## Records from a dataset:
*** Block opens ***

/-- R126 (with R129 and R130): a data byte in Reading state is stored at index `len`, or aborts a full Frame with E_TOO_BIG and is
not stored. -/
def Obligations.DataByteIsAppendedOrTooBig : Prop :=
  ∀ (f : Nat) (b : Byte) (s : State), (s.frameAt f).finished = false → (s.frameAt f).state = .reading →
    b ≠ 0x7E → b ≠ 0x7D →
    ((s.frameAt f).len < 1024 →
      exec (.rxData f b) s =
        .next (s.putFrame f
          { s.frameAt f with
              data := (s.frameAt f).data.write (s.frameAt f).len b, len := (s.frameAt f).len + 1 } false)) ∧
    ((s.frameAt f).len = 1024 →
      exec (.rxData f b) s =
        .next (s.putFrame f { s.frameAt f with finished := true, error := true, errCode := .eTooBig } true))

/-- R127 and R128: any byte but END in Escaping state, ESC included, is unmasked and appended, and the mode returns to
Reading, before the length test. -/
def Obligations.EscapedByteIsUnmaskedAndAppended : Prop :=
  ∀ (f : Nat) (b : Byte) (s : State), (s.frameAt f).finished = false → (s.frameAt f).state = .escaping → b ≠ 0x7E →
    ((s.frameAt f).len < 1024 →
      exec (.rxDataEsc f b) s =
        .next (s.putFrame f
          { s.frameAt f with
              state := .reading, data := (s.frameAt f).data.write (s.frameAt f).len (b ^^^ 0x20),
              len := (s.frameAt f).len + 1 } false)) ∧
    ((s.frameAt f).len = 1024 →
      exec (.rxDataEsc f b) s =
        .next (s.putFrame f
          { s.frameAt f with state := .reading, finished := true, error := true, errCode := .eTooBig } true))

/-! ### FA_ADDBYTE and FA_RESET -/

/-- Derived, as R135 itself is, from R122 to R130 with R131: the transition table of the assembler, its eight rows as
FA_ADDBYTE runs them. That a Frame accepts no byte after a true result is AddByteOnFinishedFrameIsRefused. -/
def Obligations.AddByteFollowsTheTransitionTable : Prop :=
  ∀ (f : Nat) (b : Byte) (s : State), (s.frameAt f).finished = false →
    ((s.frameAt f).state = .reading → b = 0x7E → (s.frameAt f).len < 3 →
      exec (.faAddbyte f b) s = .next (s.putFrame f (s.frameAt f) false)) ∧
    (∀ p hi lo, (s.frameAt f).state = .reading → b = 0x7E → 3 ≤ (s.frameAt f).len →
      (s.frameAt f).Holds (p ++ [hi, lo]) →
      exec (.faAddbyte f b) s =
        .next (s.putFrame f
          (if crc16 p = hi ++ lo then
            { s.frameAt f with
                crc := hi ++ lo, data := (s.frameAt f).data.trim p.length, len := (s.frameAt f).len - 2,
                finished := true, error := false }
          else { s.frameAt f with crc := hi ++ lo, finished := true, error := true, errCode := .eCrc }) true)) ∧
    ((s.frameAt f).state = .reading → b = 0x7D →
      exec (.faAddbyte f b) s = .next (s.putFrame f { s.frameAt f with state := .escaping } false)) ∧
    ((s.frameAt f).state = .reading → b ≠ 0x7E → b ≠ 0x7D → (s.frameAt f).len < 1024 →
      exec (.faAddbyte f b) s =
        .next (s.putFrame f
          { s.frameAt f with
              data := (s.frameAt f).data.write (s.frameAt f).len b, len := (s.frameAt f).len + 1 } false)) ∧
    ((s.frameAt f).state = .reading → b ≠ 0x7E → b ≠ 0x7D → (s.frameAt f).len = 1024 →
      exec (.faAddbyte f b) s =
        .next (s.putFrame f { s.frameAt f with finished := true, error := true, errCode := .eTooBig } true)) ∧
    ((s.frameAt f).state = .escaping → b = 0x7E →
      exec (.faAddbyte f b) s =
        .next (s.putFrame f { s.frameAt f with finished := true, error := true, errCode := .eFraming } true)) ∧
    ((s.frameAt f).state = .escaping → b ≠ 0x7E → (s.frameAt f).len < 1024 →
      exec (.faAddbyte f b) s =
        .next (s.putFrame f
          { s.frameAt f with
              state := .reading, data := (s.frameAt f).data.write (s.frameAt f).len (b ^^^ 0x20),
              len := (s.frameAt f).len + 1 } false)) ∧
    ((s.frameAt f).state = .escaping → b ≠ 0x7E → (s.frameAt f).len = 1024 →
      exec (.faAddbyte f b) s =
        .next (s.putFrame f
          { s.frameAt f with state := .reading, finished := true, error := true, errCode := .eTooBig } true))

/-- Derived from R121 and R120: FA_ADDBYTE on a Frame that has finished is refused, whatever the byte, and so is each of the
six receive symbols, which are the arms of that operation (a symbol as an instruction is the model's, log entry 6). -/
def Obligations.AddByteOnFinishedFrameIsRefused : Prop :=
  ∀ (f : Nat) (s : State), (s.frameAt f).finished = true →
    ∀ i : Instr, FeedsFrame i f → exec i s = .refused .frameFinished

/-- R137 (a) and (b), derived: a byte's result is true exactly when it sets `finished`; `len` never decreases except in a
successful Finish. -/
def Obligations.AddByteTerminatesExactlyWhenItFinishes : Prop :=
  ∀ (F G : Frame) (b : Byte) (t : Bool), F.addByte b = .ok (G, t) →
    (t = true ↔ G.finished = true) ∧
    (G.len < F.len → G.finished = true ∧ G.error = false ∧ b = 0x7E ∧ F.state = .reading ∧ G.len + 2 = F.len)

/-- R136, derived: which error one byte can report, by the order of the tests. -/
def Obligations.OneByteReportsAtMostOneError : Prop :=
  ∀ (F G : Frame) (b : Byte) (t : Bool), F.errCode = .ok → F.addByte b = .ok (G, t) →
    (b = 0x7E → F.state = .escaping → G.errCode = .eFraming) ∧
    (b = 0x7E → F.state = .reading → G.errCode = .ok ∨ G.errCode = .eCrc) ∧
    (b = 0x7D → F.state = .reading → G.errCode = .ok) ∧
    (b ≠ 0x7E → ¬(b = 0x7D ∧ F.state = .reading) → G.errCode = .ok ∨ G.errCode = .eTooBig)

/-- R61: the buffer is written only by appending. A byte fed to a Frame leaves every index below both fill counts as it was;
it stores at most at index `len`, and `len` then grows by 1; only a successful Finish removes bytes, two of them; FA_RESET
leaves none. -/
def Obligations.FrameBufferIsWrittenOnlyByAppending : Prop :=
  (∀ (F G : Frame) (b : Byte) (t : Bool), F.addByte b = .ok (G, t) →
    (∀ i, i < F.len → i < G.len → G.data.read i = F.data.read i) ∧
    (∀ i, F.len < i → F.data.read i = none → G.data.read i = none) ∧
    ((G.len = F.len ∧ G.data = F.data) ∨
      (G.len = F.len + 1 ∧ ∃ v, G.data.read F.len = some v ∧ (v = b ∨ v = b ^^^ 0x20)) ∨
      (G.len + 2 = F.len ∧ G.finished = true ∧ G.error = false ∧ ∀ i, G.len ≤ i → G.data.read i = none))) ∧
  ∀ (f : Nat) (s t : State), exec (.faReset f) s = .next t → (t.frameAt f).len = 0 ∧ ∀ i, (t.frameAt f).data.read i = none

/-- R133: FA_RESET writes every field of the Frame, in any state of it, and gives no result; applying it twice is the same as
once. -/
def Obligations.FaResetGivesAFreshFrame : Prop :=
  ∀ (f : Nat) (s : State), ∃ t, exec (.faReset f) s = .next t ∧
    t.frameAt f =
      { state := .reading, data := [], len := 0, crc := 0x0000, finished := false, error := false, errCode := .ok } ∧
    t = { s with frames := t.frames } ∧ exec (.faReset f) t = .next t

*** Block closes ***

## What is required:
Select every line in the records above that contains the word "then".

## The completed task:
          (if crc16 p = hi ++ lo then
it stores at most at index `len`, and `len` then grows by 1; only a successful Finish removes bytes, two of them; FA_RESET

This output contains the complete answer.